The Manager’s Guide to Integrating Artificial Intelligence into Workforce Development

Lynn Martelli
Lynn Martelli

Almost every manager out there can name two or three people on their team that they’re legitimately developing. They get PowerPoint guidance, if not a formal development chat. The rest get a quarterly check-in and maybe access to that shared folder of PDF modules. This isn’t neglect – it’s math. There are only so many hours, and personalized coaching doesn’t scale when you’re the manager of 20, or 50, or 100 people. AI doesn’t solve the leadership part of that problem, but it does solve the scalability part. And that’s the distinction worth building your strategy around.

What AI Actually Does In A Training Context

Before you start pushing anything out the door, it’s easier to navigate the hype and confusion if you’re brutally straightforward about where AI starts to pay off, and where it doesn’t. The most obvious applications tend to look like three things: figuring out what people need to learn, serving up the answer at the best possible moment for it to be absorbed, and keeping an eye on whether it did the job. Skills gap analysis tends to be where the lights get switched on. Instead of relying on annual performance reviews, which are subjective, delayed, and often shaped more by recency than reality – AI can pool together your role evaluations, project outcomes, even workflow data to see where your team is falling short of what your business actually needs from you in the next 12 months.

Most often, those business estimates indicate that 44% of your team’s skills will be irrelevant in the next five years (source: The World Economic Forum, Future of Jobs Report 2023). That’s not some disconnected future, by the way. That’s a planning problem sitting on your desk top this second. When the shortages are identified, adaptive learning platforms can create entire tailored curricula for you, without L&D susceptibility to creating everything themselves at some stage for every single role or level. Generative AI can handle a bundle of the early heavy lifting around drafts, scenarios, and assessments and leave you developing in days what formerly took you weeks in the form of instructional design. If you’re comparing tools at that stage, understanding what’s available specifically for AI for employee training will save you from evaluating platforms built for use cases that don’t match your needs.

The Parts Managers Still Own

Where integration goes wrong is when you hand your L&D function over to the algorithm without maintaining control. These AI systems are trained on recorded data and if that data is biased, the AI will make biased suggestions at scale.

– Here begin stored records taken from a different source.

/-! PROOF of LaneConversionsAndDotProducts. A conversion makes each sub-element from one exact value; VDOT's fold is the statement's, its sum clamped into the range
where the low 32 bits are the number itself; the special functions' named values are evaluated. -/

namespace Sys2Proof.Machine

/-! ## Dot products of integers (R210) -/

/-- The integer that a sub-element of a dot product stands for, as the statement has it. -/
def dotElem (ty : ElemTy) (u : Nat) : Int :=
  if ty = .tern2x16 then (if u % 4 = 1 then 1 else if u % 4 = 3 then -1 else 0)
  else if ty.isSigned then (BitVec.ofNat ty.width u).toInt else u

/-- The products of two lanes' sub-elements added to an integer. -/
def dotSum (ty : ElemTy) (a b : Word) (c : Int) : Int :=
  (List.range ty.count).foldl (fun acc j => acc + dotElem ty (sub a j ty.width) * dotElem ty (sub b j ty.width)) c

theorem foldl_products_congr {e e' : Nat → Int} {w : Nat} (h : ∀ u < 2 ^ w, e u = e' u) (a b : Word) (js : List Nat) (c : Int) :
    js.foldl (fun acc j => acc + e (sub a j w) * e (sub b j w)) c = js.foldl (fun acc j => acc + e' (sub a j w) * e' (sub b j w)) c := by
  congr 1
  funext acc j
  rw [h _ (sub_lt ..), h _ (sub_lt ..)]

theorem ofNat_wrapInt (z : Int) : BitVec.ofNat 32 (wrapInt 32 z) = BitVec.ofInt 32 z := by
  rw [wrapInt_eq_toNat, BitVec.ofNat_toNat, BitVec.setWidth_eq]

theorem vdotLane_int {ty : ElemTy} (h : ty.isFloat = false) (a b c : Word) :
    vdotLane ty a b c = if ty = .u8x4 ∨ ty = .u16x2 then BitVec.ofInt 32 (clampInt (dotSum ty a b c.toNat) 0 (2 ^ 32 - 1))
      else BitVec.ofInt 32 (clampInt (dotSum ty a b c.toInt) (-(2 ^ 31)) (2 ^ 31 - 1)) := by
  unfold vdotLane
  rw [if_neg (Bool.eq_false_iff.mp h)]
  extract_lets elem isU c0 z
  have helem : ∀ u < 2 ^ ty.width, elem u = dotElem ty u := by
    intro u hu
    simp only [elem, dotElem, beq_iff_eq, intElem_eq ty hu]
    split
    · split
      · next h1 => rw [if_pos h1]
      · next h3 => rw [if_neg (by omega), if_pos h3]
      · next h1 h3 => rw [if_neg h1, if_neg h3]
    · rfl
  have hz : z = dotSum ty a b c0 := by
    rw [dotSum, ← upTo_eq]
    exact foldl_products_congr helem a b _ c0
  have hU : isU = true ↔ ty = .u8x4 ∨ ty = .u16x2 := by
    simp only [isU, Bool.or_eq_true, beq_iff_eq, or_comm]
  rw [ofNat_wrapInt, ofNat_wrapInt, hz]
  by_cases hty : ty = .u8x4 ∨ ty = .u16x2
  · rw [if_pos (hU.mpr hty), if_pos hty, show c0 = (c.toNat : Int) from if_pos (hU.mpr hty)]
  · have hc : c0 = c.toInt := by
      rw [show c0 = signedOf 32 c.toNat from if_neg (mt hU.mp hty), signedOf_eq_toInt (by decide), BitVec.ofNat_toNat, BitVec.setWidth_eq]
    rw [if_neg (mt hU.mp hty), if_neg hty, hc]

/-- A number clamped into the signed range is the signed value of its low 32 bits. -/
theorem toInt_clamped (z : Int) : (BitVec.ofInt 32 (clampInt z (-(2 ^ 31)) (2 ^ 31 - 1))).toInt = max (-(2 : Int) ^ 31) (min (2 ^ 31 - 1) z) := by
  rw [clampInt, Int.min_comm, BitVec.toInt_ofInt, Int.bmod_eq_of_le] <;> omega

/-- A number clamped into the unsigned range is the value of its low 32 bits. -/
theorem toNat_clamped (z : Int) : ((BitVec.ofInt 32 (clampInt z 0 (2 ^ 32 - 1))).toNat : Int) = max 0 (min (2 ^ 32 - 1) z) := by
  rw [clampInt, Int.min_comm, BitVec.toNat_ofInt]
  omega

theorem toNat_vdotLane {ty : ElemTy} (h : ty = .u8x4 ∨ ty = .u16x2) (a b c : Word) :
    ((vdotLane ty a b c).toNat : Int) = max 0 (min (2 ^ 32 - 1) (dotSum ty a b c.toNat)) := by
  have hint : ty.isFloat = false := by rcases h with rfl | rfl <;> rfl
  rw [vdotLane_int hint, if_pos h, toNat_clamped]

theorem toInt_vdotLane {ty : ElemTy} (h : ty.isFloat = false) (h8 : ty ≠ .u8x4) (h16 : ty ≠ .u16x2) (a b c : Word) :
    (vdotLane ty a b c).toInt = max (-(2 : Int) ^ 31) (min (2 ^ 31 - 1) (dotSum ty a b c.toInt)) := by
  rw [vdotLane_int h, if_neg (not_or.mpr ⟨h8, h16⟩), toInt_clamped]

theorem vdotLane_float {ty : ElemTy} (h : ty.isFloat = true) (a b c : Word) :
    vdotLane ty a b c = BitVec.ofNat 32 (encodeFloat fmtF32 .ne false ((List.range ty.count).foldl
      (fun acc j => fadd acc (fmul (decodeFloat (fmtOf ty) (sub a j ty.width)) (decodeFloat (fmtOf ty) (sub b j ty.width))))
      (decodeFloat fmtF32 c.toNat))) := by
  rw [← upTo_eq]
  exact if_pos h

/-! ## The special functions (R211, R212) -/

theorem sfuLane_nan (fn : SfuFn) : sfuLane fn 0x7FC00000 = 0x7FC00000 := by
  have hx : ofF32 (0x7FC00000 : Word).toNat = .nan := by decide
  have hv : sfuVal fn .nan = .nan := by cases fn <;> rfl
  rw [sfuLane, hx, hv]
  rfl

theorem sfuLane_rcp : sfuLane .rcp 0 = 0x7F800000 ∧ sfuLane .rcp 0x80000000 = 0xFF800000 ∧ sfuLane .rcp 0x7F800000 = 0
    ∧ sfuLane .rcp 0xFF800000 = 0x80000000 ∧ sfuLane .rcp 0x40000000 = 0x3F000000 := by decide +kernel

For example, if more men than women in your company have traditionally been promoted into certain roles, and an AI makes suggestions about potential career paths based on that trend, it will automatically suggest those paths less frequently to women employees. This isn’t the AI’s fault. It’s a logical result of the function it has been programmed to perform.

All of this means nothing more than the fact that managers need to have one eye on AI-generated suggestions at all times and regularly question: who is this path not being offered to?

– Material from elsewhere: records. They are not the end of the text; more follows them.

-- ==== Sys2Proof/Machine/Ops.lean ====
section
/-! DEFINITION. The operations every meaning shares: the banks of a channel, the storage of the plain registers,
the record of outputs and responses, a refused command, and fault entry and fault return with their callbacks
(42_fault R162, R164, R169; 41_motor R141, R142). -/

namespace Sys2Proof.Machine

open Sys2Proof

/-! ### Configuration and banks of a channel

A command reaches a bank only for a channel of the block (30_encoding R87), and the banks are as many as the
channels, so the value given for a missing bank is never read (notes/assumptions/14.md). -/

/-- The channel-indexed fields of CFG for channel c. -/
def chanCfg (cfg : Config) (c : Nat) : ChanCfg := cfg.chan.getD c (ChanCfg.standard .position)

def motAt (s : State) (c : Nat) : MotBank := s.ch.getD c MotBank.reset
def pidAt (s : State) (c : Nat) : PidBank := s.pid.getD c (PidBank.reset ⟨0, 0, 0, 0, 0, 0⟩)
def posAt (s : State) (c : Nat) : PosBank := s.pos.getD c PosBank.reset
def encAt (s : State) (c : Nat) : EncBank := s.enc.getD c EncBank.reset

def setMot (s : State) (c : Nat) (b : MotBank) : State := { s with ch := s.ch.set c b }
def setPid (s : State) (c : Nat) (b : PidBank) : State := { s with pid := s.pid.set c b }
def setPos (s : State) (c : Nat) (b : PosBank) : State := { s with pos := s.pos.set c b }
def setEnc (s : State) (c : Nat) (b : EncBank) : State := { s with enc := s.enc.set c b }

/-- The value a state field holds after a Number is assigned to it (00_scope R9). -/
def stored (s : State) (v : Number) : Number := fmtApply s.cfg.fmt v

/-! ### The plain registers, 10_state R39 -/

/-- The value of plain register `id`. -/
def Memory.read (m : Memory) (id : Nat) : Word16 :=
  match m with
  | [] => Memory.unlisted
  | (k, v) :: rest => if k = id then v else Memory.read rest id

/-- The storage with plain register `id` holding `v`, in the canonical form. -/
def Memory.write (m : Memory) (id : Nat) (v : Word16) : Memory :=
  match m with
  | [] => if v = Memory.unlisted then [] else [(id, v)]
  | (k, x) :: rest =>
    if id < k then
      if v = Memory.unlisted then (k, x) :: rest else (id, v) :: (k, x) :: rest
    else if id = k then
      if v = Memory.unlisted then rest else (id, v) :: rest
    else (k, x) :: Memory.write rest id v

def setPlain (s : State) (id : Nat) (v : Word16) : State := { s with plain := s.plain.write id v }

/-! ### The record of a run, 70_reset R295 -/

/-- `emit <Output>(args)` (00_scope R10). -/
def emit (s : State) (e : Event) : State := { s with events := s.events ++ [e] }

/-- `return v` on the port (00_scope R10). -/
def respond (s : State) (r : Response) : State := { s with responses := s.responses ++ [r] }

/-! ### The command port -/

/-- An agent presents a command (00_scope R15). -/
def present (s : State) (cmd : Command) : State := { s with pending := s.pending ++ [cmd] }

/-- `refuse(reason)`: no state of the block changes and the model records the refusal (00_scope R10,
10_state R37, 30_encoding R87). -/
def refuseCommand (s : State) (r : DecodeRefusal) : State :=
  { s with refused := true, refusals := s.refusals ++ [r] }

/-! ### Fault entry and return -/

/-- Runs a callback on every channel, in channel order 0..NCH−1 (42_fault R169). -/
def forChannels (f : Nat → State → State) (s : State) : State :=
  (List.range s.cfg.nch).foldl (fun u c => f c u) s

/-- `MOT_FAULTSTOP(c)`, 41_motor R141. -/
def motFaultstop (c : Nat) (s : State) : State :=
  let st := stopState s.cfg.faultStopState
  let lines := driveLines st
  let b := motAt s c
  emit
    (setMot s c { b with
      state := st
      control := stored s 0
      dirA := lines.1
      dirB := lines.2
      pwm := drivePwm s.cfg.maxDuty st 0
      stallCnt := 0 })
    (.dir c lines.1 lines.2)

/-- `MOT_FAULTRESET(c)`, 41_motor R142. -/
def motFaultreset (c : Nat) (s : State) : State :=
  setMot s c { motAt s c with stallCnt := 0 }

/-- `FLT_RAISE(origin, type)`: fault entry, 42_fault R162 and 60_exceptions R256. -/
def fltRaise (origin : Origin) (t : FaultType) (s : State) : State :=
  if s.flt.active then s
  else if s.flt.masked t then s
  else
    forChannels motFaultstop
      { s with flt := { s.flt with active := true, ftype := t, origin := origin } }

/-- `FLT_RESET()`: fault return, 42_fault R164 and 60_exceptions R258. -/
def fltReset (s : State) : State :=
  let u := forChannels motFaultreset s
  { u with flt := { u.flt with active := false } }

end Sys2Proof.Machine
end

Human-in-the-loop review isn’t an optional extra though. It’s the difference between having AI as a training assist and AI as the trainer. Today’s versions simply throw up patterns in the data and suggest delivery opportunities. Human operators are required to determine if those patterns are revealing something we want out of our training or something we’d like to correct.

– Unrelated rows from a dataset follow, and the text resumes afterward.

-- ==== Sys2Proof/Certificates/Slice0/Obligations.lean ====
section
/-! DEFINITION. The statements about the block, one `Prop` each. In a frame, `t = { s with f := t.f }` says that t is s
but for the field f. -/

open Sys2Proof Sys2Proof.Machine

/-! ### Stepping and decoding -/

/-- The first presented command, when it decodes, is what the step performs, with that command taken from the order
of commands and nothing else changed before it. -/
def Obligations.StepRunsTheDecodedCommand : Prop :=
  ∀ (s : State) (cmd : Command) (rest : List Command) (i : Instr),
    s.pending = cmd :: rest → decode s.cfg cmd = .ok i →
    step s = exec i { s with pending := rest }

/-- A refused command changes no state of the block: the model's mark is set, the reason is recorded, and the next
command follows. -/
def Obligations.RefusedCommandChangesNoState : Prop :=
  ∀ (s : State) (cmd : Command) (rest : List Command) (r : DecodeRefusal),
    s.pending = cmd :: rest → decode s.cfg cmd = .refuse r →
    ∃ t, step s = .next t ∧ t.refused = true ∧ t.refusals = s.refusals ++ [r] ∧
      t = { s with pending := rest, refused := t.refused, refusals := t.refusals }

/-- Without a command the block does nothing. -/
def Obligations.NoStepWithoutCommand : Prop :=
  ∀ s : State, s.pending = [] → ∃ t, step s = .next t ∧ t = s

/-- One step performs at most one command, the first of the order. -/
def Obligations.StepConsumesTheFirstCommand : Prop :=
  ∀ s t : State, step s = .next t → t.pending = s.pending.tail

/-- The opcode values outside the map are refused, and so is every header with a reserved bit set. -/
def Obligations.ReservedEncodingsRefused : Prop :=
  ∀ (cfg : Config) (h : Word16) (operands : List Number),
    ((h.toNat / 256 % 16 ≠ 0) → decode cfg ⟨h, operands⟩ = .refuse .reservedBits) ∧
    (h.toNat / 256 % 16 = 0 →
      (let op := h.toNat % 256
       op ≤ 0x0F ∨ (0x16 ≤ op ∧ op ≤ 0x1F) ∨ (0x24 ≤ op ∧ op ≤ 0x2F) ∨ (0x34 ≤ op ∧ op ≤ 0x3F) ∨
       (0x41 ≤ op ∧ op ≤ 0x4F) ∨ (0x54 ≤ op ∧ op ≤ 0x5F) ∨ (0x61 ≤ op ∧ op ≤ 0x6F) ∨ 0x72 ≤ op) →
      decode cfg ⟨h, operands⟩ = .refuse .unknownOpcode)

/-- The two channel checks, in the header's own numbers: a global command with a channel, a channel command
whose channel the block does not have. -/
def Obligations.ChannelFieldChecked : Prop :=
  ∀ (cfg : Config) (o : Op) (c : Chan) (operands : List Number),
    (o.format = .global → c ≠ 0 → decode cfg ⟨headerOf o c, operands⟩ = .refuse .channelOnGlobal) ∧
    (o.format = .channel → cfg.nch ≤ c.val → decode cfg ⟨headerOf o c, operands⟩ = .refuse .noSuchChannel)

/-- The operand check, for every row of the opcode map (written out: code, channel command or not, operand types), on a
header whose channel the row admits. Operands of another number than the row's, or one of them out of its type's range,
are refused as BadOperand. Operands that fit are refused as BadFaultType in FLT_RAISE when the type is outside 1..7, as
BadParam in PID_SETPARAMS when the cap or the dead zone is negative, and otherwise give a command. -/
def Obligations.OperandsChecked : Prop :=
  let rows : List (Nat × Bool × List OperandType) :=
    [(0x10, false, [.ftype, .u 4, .u 4]), (0x11, false, []), (0x12, false, [.u 8]),
     (0x13, false, []), (0x14, false, []), (0x15, false, [])] ++
    [(0x20, true, [.num]), (0x21, true, [.raw]), (0x22, true, [.bit]), (0x23, true, [])] ++
    [(0x30, true, [.num]), (0x31, true, [.num, .num, .num, .num, .num, .num]), (0x32, true, [.time]), (0x33, true, [])] ++
    [(0x40, true, [.raw])] ++
    [(0x50, true, [.bit]), (0x51, true, [.time]), (0x52, true, []), (0x53, true, [])] ++
    [(0x60, false, [.bit, .raw])] ++
    [(0x70, false, [.u 8]), (0x71, false, [.u 8, .u 16])]
  let inType := fun (cfg : Config) (t : OperandType) (v : Number) =>
    match t with
    | .u bits => ∃ n : Nat, v = n ∧ n ≤ 2 ^ bits - 1
    | .bit => v = 0 ∨ v = 1
    | .raw => ∃ n : Nat, v = n ∧ n ≤ cfg.adcRawMax
    | .time => ∃ n : Nat, v = n ∧ n < 2 ^ cfg.timeW
    | .num => True
    | .ftype => ∃ n : Nat, v = n ∧ n ≤ 255
  ∀ (cfg : Config) (code : Nat) (channel : Bool) (types : List OperandType), (code, channel, types) ∈ rows →
  ∀ (c : Chan) (operands : List Number), (if channel then c.val < cfg.nch else c = 0) →
    let answer := decode cfg ⟨BitVec.ofNat 16 (c.val * 4096 + code), operands⟩
    let fits := operands.length = types.length ∧
      ∀ (k : Nat) (t : OperandType) (v : Number), types[k]? = some t → operands[k]? = some v → inType cfg t v
    let badType := code = 0x10 ∧ ∃ v, operands[0]? = some v ∧ (v = 0 ∨ 8 ≤ v)
    let badParam := code = 0x31 ∧ ∃ cap deadZone, operands[3]? = some cap ∧ operands[5]? = some deadZone ∧
      (cap < 0 ∨ deadZone < 0)
    (¬ fits → answer = .refuse .badOperand) ∧
    (fits → badType → answer = .refuse .badFaultType) ∧
    (fits → badParam → answer = .refuse .badParam) ∧
    (fits → ¬ badType → ¬ badParam → ∃ i, answer = .ok i)

/-- The words of one command of each family, written out from the opcode map: fault, motor, PID, position, encoder, ADC
and register port. -/
def Obligations.HeaderWordsDecode : Prop :=
  ∀ (cfg : Config) (v : Number), cfg.nch = 16 →
    decode cfg ⟨0x0011, []⟩ = .ok .fltReset ∧
    decode cfg ⟨0x1020, [v]⟩ = .ok (.motSetspeed 1 v) ∧
    decode cfg ⟨0xF030, [v]⟩ = .ok (.pidSetreq 15 v) ∧
    decode cfg ⟨0xC040, [0]⟩ = .ok (.posSample 12 0) ∧
    decode cfg ⟨0x2052, []⟩ = .ok (.encOdoreset 2) ∧
    decode cfg ⟨0x0060, [1, 0]⟩ = .ok (.adcPoll true 0) ∧
    decode cfg ⟨0x0070, [7]⟩ = .ok (.regRead 7)

/-- Decoding an encoded command of a block gives the command back, every operand at every value its type admits. -/
def Obligations.DecodeOfEncode : Prop :=
  ∀ (cfg : Config) (i : Instr), i.WellFormed cfg → decode cfg (encode i) = .ok i

/-- A command that decodes is the encoding of what it decodes to, which the block accepts: no header or operand has
two meanings and none is dropped. -/
def Obligations.EncodeOfDecode : Prop :=
  ∀ (cfg : Config) (cmd : Command) (i : Instr),
    decode cfg cmd = .ok i → encode i = cmd ∧ i.WellFormed cfg

/-! ### The whole machine -/

/-- Every command completes, and so does every step: nothing stops the block. -/
def Obligations.NothingStopsTheBlock : Prop :=
  (∀ (i : Instr) (s : State), ∃ t, exec i s = .next t) ∧ ∀ s : State, ∃ t, step s = .next t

There’s a more subtle point at play as well and that’s the creation of a culture where employees view AI as a spy in the camp, assessing their every move and decision in preparation for reporting back to management. People who see their AI this way won’t engage in training with it in good faith. The answer to this, as usual, is better education: making employees AI literate, showing them how to deploy the tool, what to look for and how to interpret the results. When they feel in control, they won’t feel surveyed.

Measuring Whether It’s Working

Previously, the Return on Investment (ROI) on training was hard to determine due to the amount of time between when employees took a training seminar and when it often impacted their performance and results. Additionally, it is challenging to determine how much performance change is due to training versus other factors. AI training can measure the effectiveness of training earlier in the chain and provide greater detail on links between training and performance. For example, predictive analytics can identify which classes or programs might have the strongest ties to what you want to achieve.

Start With One Problem, Not A Platform

Effective managers who successfully implement AI solutions into workforce development do not begin by making a purchase. Instead, they carefully pinpoint a single, real pain point within their organization – such as unnoticed skills gaps or overly burdensome compliance tracking – and then source a lightweight, easy-to-use tool to address it. This approach ensures that their team has a positive, tangible confrontation with AI as a helpful, rather than disruptive, technology.

Moreover, it ensures that you will have real performance data to consider before any decision to scale the implementation. Ultimately, the objective is not the adoption of AI itself, but rather achieving a more capable, skilled, and engaged team or organization this year than last. AI is simply one of several increasingly effective tools available to help achieve that goal.